(Saved data entries)
****
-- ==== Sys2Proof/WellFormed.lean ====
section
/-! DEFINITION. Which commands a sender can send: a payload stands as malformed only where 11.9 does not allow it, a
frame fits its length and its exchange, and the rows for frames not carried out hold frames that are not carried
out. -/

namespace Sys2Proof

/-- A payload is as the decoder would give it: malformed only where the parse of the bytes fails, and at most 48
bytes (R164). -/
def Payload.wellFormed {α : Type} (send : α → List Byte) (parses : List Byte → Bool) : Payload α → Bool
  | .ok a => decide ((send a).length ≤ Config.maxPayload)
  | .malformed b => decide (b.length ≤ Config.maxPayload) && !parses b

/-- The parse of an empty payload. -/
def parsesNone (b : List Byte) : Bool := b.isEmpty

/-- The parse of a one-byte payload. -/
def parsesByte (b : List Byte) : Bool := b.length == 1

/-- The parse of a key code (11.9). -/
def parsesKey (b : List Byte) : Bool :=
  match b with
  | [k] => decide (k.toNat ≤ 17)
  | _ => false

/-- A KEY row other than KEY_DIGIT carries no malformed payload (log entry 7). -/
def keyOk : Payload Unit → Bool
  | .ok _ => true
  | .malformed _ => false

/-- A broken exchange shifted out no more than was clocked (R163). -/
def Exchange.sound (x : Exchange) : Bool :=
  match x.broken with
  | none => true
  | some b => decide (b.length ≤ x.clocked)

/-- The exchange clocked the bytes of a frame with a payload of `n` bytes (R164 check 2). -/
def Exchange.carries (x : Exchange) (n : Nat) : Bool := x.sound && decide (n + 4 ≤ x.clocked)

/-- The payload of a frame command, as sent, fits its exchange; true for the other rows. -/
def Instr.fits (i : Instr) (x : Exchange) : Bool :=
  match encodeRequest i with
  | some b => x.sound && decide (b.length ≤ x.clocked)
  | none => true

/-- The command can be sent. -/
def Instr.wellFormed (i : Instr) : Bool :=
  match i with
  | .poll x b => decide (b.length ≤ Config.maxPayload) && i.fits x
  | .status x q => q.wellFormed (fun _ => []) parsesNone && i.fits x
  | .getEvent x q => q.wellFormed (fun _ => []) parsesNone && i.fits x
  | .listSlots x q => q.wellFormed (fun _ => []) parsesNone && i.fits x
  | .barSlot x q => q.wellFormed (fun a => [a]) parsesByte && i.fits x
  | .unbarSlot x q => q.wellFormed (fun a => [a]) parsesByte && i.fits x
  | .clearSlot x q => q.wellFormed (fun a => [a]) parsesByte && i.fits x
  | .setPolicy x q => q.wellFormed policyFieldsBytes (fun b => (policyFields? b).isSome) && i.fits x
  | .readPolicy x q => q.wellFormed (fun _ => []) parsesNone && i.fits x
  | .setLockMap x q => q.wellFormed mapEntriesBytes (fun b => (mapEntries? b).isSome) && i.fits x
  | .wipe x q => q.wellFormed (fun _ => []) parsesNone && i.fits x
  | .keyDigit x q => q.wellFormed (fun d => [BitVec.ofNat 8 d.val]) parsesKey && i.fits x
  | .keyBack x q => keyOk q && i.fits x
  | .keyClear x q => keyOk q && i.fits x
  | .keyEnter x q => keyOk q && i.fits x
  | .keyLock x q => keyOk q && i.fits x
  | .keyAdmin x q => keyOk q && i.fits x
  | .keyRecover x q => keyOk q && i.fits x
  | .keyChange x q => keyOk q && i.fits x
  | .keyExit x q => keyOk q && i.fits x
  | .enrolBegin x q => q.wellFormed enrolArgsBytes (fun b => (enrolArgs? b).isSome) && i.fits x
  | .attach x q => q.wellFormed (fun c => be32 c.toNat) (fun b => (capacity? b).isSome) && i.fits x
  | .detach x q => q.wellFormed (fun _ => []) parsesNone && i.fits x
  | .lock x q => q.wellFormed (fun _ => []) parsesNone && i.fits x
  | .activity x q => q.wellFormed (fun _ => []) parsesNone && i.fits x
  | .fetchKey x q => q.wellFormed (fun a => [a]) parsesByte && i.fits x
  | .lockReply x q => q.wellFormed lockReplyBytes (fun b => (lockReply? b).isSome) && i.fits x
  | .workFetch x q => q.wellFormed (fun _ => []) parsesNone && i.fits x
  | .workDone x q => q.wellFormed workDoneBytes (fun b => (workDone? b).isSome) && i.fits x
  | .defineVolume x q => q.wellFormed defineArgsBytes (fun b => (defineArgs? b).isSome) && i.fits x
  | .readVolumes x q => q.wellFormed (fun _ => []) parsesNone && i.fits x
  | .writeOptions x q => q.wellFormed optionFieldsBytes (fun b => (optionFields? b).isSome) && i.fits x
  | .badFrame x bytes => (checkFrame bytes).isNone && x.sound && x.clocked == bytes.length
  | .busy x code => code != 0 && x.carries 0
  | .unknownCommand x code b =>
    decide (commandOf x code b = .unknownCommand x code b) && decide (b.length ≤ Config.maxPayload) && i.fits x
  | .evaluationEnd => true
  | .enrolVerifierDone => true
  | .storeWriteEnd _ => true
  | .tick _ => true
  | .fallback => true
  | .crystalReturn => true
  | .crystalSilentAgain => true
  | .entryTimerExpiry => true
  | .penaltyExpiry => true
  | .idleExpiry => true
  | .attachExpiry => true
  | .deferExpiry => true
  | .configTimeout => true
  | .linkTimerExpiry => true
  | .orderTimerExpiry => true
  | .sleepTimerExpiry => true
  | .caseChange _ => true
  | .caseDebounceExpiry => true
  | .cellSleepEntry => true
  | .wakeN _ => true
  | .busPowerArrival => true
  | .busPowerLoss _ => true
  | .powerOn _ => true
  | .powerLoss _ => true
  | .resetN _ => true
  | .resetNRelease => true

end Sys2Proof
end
****
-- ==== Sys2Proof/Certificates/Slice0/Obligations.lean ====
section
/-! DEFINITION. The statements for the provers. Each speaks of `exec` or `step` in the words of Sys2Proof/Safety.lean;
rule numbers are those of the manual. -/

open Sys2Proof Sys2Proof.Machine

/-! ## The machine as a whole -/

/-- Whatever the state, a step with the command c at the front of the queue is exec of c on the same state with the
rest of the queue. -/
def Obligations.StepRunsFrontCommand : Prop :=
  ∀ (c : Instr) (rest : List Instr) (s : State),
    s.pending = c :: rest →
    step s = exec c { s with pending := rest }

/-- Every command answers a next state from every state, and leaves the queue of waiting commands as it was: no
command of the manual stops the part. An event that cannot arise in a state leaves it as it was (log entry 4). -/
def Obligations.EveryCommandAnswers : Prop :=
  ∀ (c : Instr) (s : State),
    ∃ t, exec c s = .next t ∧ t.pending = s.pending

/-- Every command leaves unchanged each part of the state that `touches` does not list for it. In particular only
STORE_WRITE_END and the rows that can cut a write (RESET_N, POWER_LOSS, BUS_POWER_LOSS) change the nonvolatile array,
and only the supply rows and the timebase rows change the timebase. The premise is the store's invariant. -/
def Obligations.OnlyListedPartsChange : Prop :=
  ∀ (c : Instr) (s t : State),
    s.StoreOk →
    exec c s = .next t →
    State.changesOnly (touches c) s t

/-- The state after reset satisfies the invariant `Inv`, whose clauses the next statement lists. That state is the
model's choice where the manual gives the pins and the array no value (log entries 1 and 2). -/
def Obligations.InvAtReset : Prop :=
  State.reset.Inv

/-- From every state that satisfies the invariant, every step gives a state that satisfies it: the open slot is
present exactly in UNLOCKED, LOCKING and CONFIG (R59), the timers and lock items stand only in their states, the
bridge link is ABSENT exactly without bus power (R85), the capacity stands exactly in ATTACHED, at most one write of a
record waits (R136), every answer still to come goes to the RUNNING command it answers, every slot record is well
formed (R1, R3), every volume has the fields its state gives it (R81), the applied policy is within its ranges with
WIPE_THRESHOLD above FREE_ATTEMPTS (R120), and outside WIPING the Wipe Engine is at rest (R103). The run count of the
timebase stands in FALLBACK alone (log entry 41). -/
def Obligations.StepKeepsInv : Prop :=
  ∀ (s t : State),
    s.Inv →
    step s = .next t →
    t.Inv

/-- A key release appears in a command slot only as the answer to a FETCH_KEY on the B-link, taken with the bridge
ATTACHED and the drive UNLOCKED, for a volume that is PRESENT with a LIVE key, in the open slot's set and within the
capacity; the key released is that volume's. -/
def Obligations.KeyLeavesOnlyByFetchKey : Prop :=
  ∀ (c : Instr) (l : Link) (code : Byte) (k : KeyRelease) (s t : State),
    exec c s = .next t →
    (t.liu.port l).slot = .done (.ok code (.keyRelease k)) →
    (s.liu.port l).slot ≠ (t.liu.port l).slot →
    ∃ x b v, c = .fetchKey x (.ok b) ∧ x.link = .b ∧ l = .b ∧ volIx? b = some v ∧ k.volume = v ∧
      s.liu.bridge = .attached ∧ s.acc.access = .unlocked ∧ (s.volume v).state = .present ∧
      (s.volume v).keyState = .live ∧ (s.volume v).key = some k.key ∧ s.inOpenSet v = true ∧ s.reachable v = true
****
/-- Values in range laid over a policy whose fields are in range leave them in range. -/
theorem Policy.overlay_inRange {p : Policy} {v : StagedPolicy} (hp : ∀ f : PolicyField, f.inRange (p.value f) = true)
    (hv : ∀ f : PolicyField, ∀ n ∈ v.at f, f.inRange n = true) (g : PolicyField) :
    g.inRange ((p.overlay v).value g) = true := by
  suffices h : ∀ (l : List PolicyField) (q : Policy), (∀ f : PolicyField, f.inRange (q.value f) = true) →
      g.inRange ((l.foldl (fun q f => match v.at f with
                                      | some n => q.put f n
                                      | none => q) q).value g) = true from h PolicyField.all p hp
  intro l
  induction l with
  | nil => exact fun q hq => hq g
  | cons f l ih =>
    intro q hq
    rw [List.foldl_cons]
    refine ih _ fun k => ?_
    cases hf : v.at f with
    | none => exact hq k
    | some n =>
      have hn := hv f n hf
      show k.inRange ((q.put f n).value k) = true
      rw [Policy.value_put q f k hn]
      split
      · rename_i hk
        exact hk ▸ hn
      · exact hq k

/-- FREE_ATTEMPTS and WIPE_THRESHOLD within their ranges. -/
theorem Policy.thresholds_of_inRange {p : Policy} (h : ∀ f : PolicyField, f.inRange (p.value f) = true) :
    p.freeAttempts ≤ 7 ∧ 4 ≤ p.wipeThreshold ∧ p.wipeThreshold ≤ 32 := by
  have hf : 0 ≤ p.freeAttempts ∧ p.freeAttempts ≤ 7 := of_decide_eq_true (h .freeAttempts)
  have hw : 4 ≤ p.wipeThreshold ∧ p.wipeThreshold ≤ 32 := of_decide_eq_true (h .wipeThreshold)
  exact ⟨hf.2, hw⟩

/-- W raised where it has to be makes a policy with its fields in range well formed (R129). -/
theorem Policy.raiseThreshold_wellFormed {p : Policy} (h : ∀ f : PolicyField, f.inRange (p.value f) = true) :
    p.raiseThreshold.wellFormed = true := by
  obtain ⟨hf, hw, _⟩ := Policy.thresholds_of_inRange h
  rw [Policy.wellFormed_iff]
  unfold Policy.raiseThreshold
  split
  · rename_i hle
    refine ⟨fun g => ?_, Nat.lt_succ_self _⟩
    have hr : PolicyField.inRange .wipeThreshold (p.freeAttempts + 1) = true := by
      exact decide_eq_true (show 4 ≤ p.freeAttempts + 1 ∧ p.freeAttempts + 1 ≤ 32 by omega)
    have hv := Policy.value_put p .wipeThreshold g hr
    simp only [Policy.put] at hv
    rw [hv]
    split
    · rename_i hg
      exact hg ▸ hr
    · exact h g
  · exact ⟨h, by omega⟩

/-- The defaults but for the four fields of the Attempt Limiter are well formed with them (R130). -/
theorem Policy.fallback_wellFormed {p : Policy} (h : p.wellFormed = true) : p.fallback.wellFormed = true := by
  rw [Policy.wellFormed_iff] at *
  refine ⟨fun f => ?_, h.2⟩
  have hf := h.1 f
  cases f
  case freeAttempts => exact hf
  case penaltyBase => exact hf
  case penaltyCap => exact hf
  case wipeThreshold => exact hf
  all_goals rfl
****
## INSTRUCTIONS FOR THE TASK
Within the data above, the span starting at the line containing "bridge link is" and ending at the line containing "WIPE_THRESHOLD above FREE_ATTEMPTS" is to be retyped exactly, with no other lines.

## OUTPUT FOR THIS EXERCISE
bridge link is ABSENT exactly without bus power (R85), the capacity stands exactly in ATTACHED, at most one write of a
record waits (R136), every answer still to come goes to the RUNNING command it answers, every slot record is well
formed (R1, R3), every volume has the fields its state gives it (R81), the applied policy is within its ranges with
WIPE_THRESHOLD above FREE_ATTEMPTS (R120), and outside WIPING the Wipe Engine is at rest (R103). The run count of the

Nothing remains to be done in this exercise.